Instructions for the task ->
Scan the listing below for the word "step" and copy every line that has it.

Material to process ->
━━━━━━━━━━━━━━━━━━━━

theorem Chip.opWrite_within (s : Chip) (a : Nat) (v : Nat) (edges : Bool) :
    Within 0x1ffffffffffffffffffffffffffffffffffffffffffffffffffffffffffffffffffffffffffffffffffffffffffffffffffffffffffffffffffffffffffffffffffffffffffffffffffffffffffffffffffff 0x1ffffff s (Chip.opWrite s a v edges).2 := by
  unfold Chip.opWrite
  repeat' first
    | (extract_lets +onlyGivenNames x; refine .cut (x := x) ?_ ?_; rotate_left; clear_value x; intro _; rotate_left; subst x)
    | (extract_lets +onlyGivenNames x; refine .cut (x := x.2) ?_ ?_; rotate_left; clear_value x; intro _; rotate_left; subst x)
    | (extract_lets +onlyGivenNames x; refine .cut (x := x.2.2) ?_ ?_; rotate_left; clear_value x; intro _; rotate_left; subst x)
    | (extract_lets +onlyGivenNames x; clear_value x)
    | extract_lets +onlyGivenNames _
    | with_reducible apply Within.refl
    | with_reducible assumption
    | decide
    | with_reducible apply Within.step (Chip.busWrite_within _ _ _ _)
    | with_reducible apply Within.step (Chip.opWriteLive_within _ _ _)
    | exact all_full _
    | exact testBit_full _
    | split

theorem Chip.opAck_within (s : Chip) :
    Within 0x2c0000000000000680f500000004501000000000000000000e04000c7c0000380d9000090000000000008000000000000004c1f8e8bfe7ffe00000619f8000e00000016f00000000020001fff0178000000 0xe2afa8 s (Chip.opAck s).2 := by
  unfold Chip.opAck
  repeat' first
    | (extract_lets +onlyGivenNames x; refine .cut (x := x) ?_ ?_; rotate_left; clear_value x; intro _; rotate_left; subst x)
    | (extract_lets +onlyGivenNames x; refine .cut (x := x.2) ?_ ?_; rotate_left; clear_value x; intro _; rotate_left; subst x)
    | (extract_lets +onlyGivenNames x; refine .cut (x := x.2.2) ?_ ?_; rotate_left; clear_value x; intro _; rotate_left; subst x)
    | (extract_lets +onlyGivenNames x; clear_value x)
    | extract_lets +onlyGivenNames _
    | with_reducible apply Within.refl
    | with_reducible assumption
    | decide
    | with_reducible apply Within.step (Chip.ack_within _ _)
    | split

theorem Chip.opTrigger_within (s : Chip) :
    Within 0 0x10000 s (Chip.opTrigger s).2 := by
  unfold Chip.opTrigger
  repeat' first
    | (extract_lets +onlyGivenNames x; refine .cut (x := x) ?_ ?_; rotate_left; clear_value x; intro _; rotate_left; subst x)
    | (extract_lets +onlyGivenNames x; refine .cut (x := x.2) ?_ ?_; rotate_left; clear_value x; intro _; rotate_left; subst x)
    | (extract_lets +onlyGivenNames x; refine .cut (x := x.2.2) ?_ ?_; rotate_left; clear_value x; intro _; rotate_left; subst x)
    | (extract_lets +onlyGivenNames x; clear_value x)
    | extract_lets +onlyGivenNames _
    | with_reducible apply Within.refl
    | with_reducible assumption
    | decide
    | with_reducible apply Within.step (Chip.trigger_within _ _)
    | split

━━━━━━━━━━━━━━━━━━━━

Response area ->
    | with_reducible apply Within.step (Chip.busWrite_within _ _ _ _)
    | with_reducible apply Within.step (Chip.opWriteLive_within _ _ _)
    | with_reducible apply Within.step (Chip.ack_within _ _)
    | with_reducible apply Within.step (Chip.trigger_within _ _)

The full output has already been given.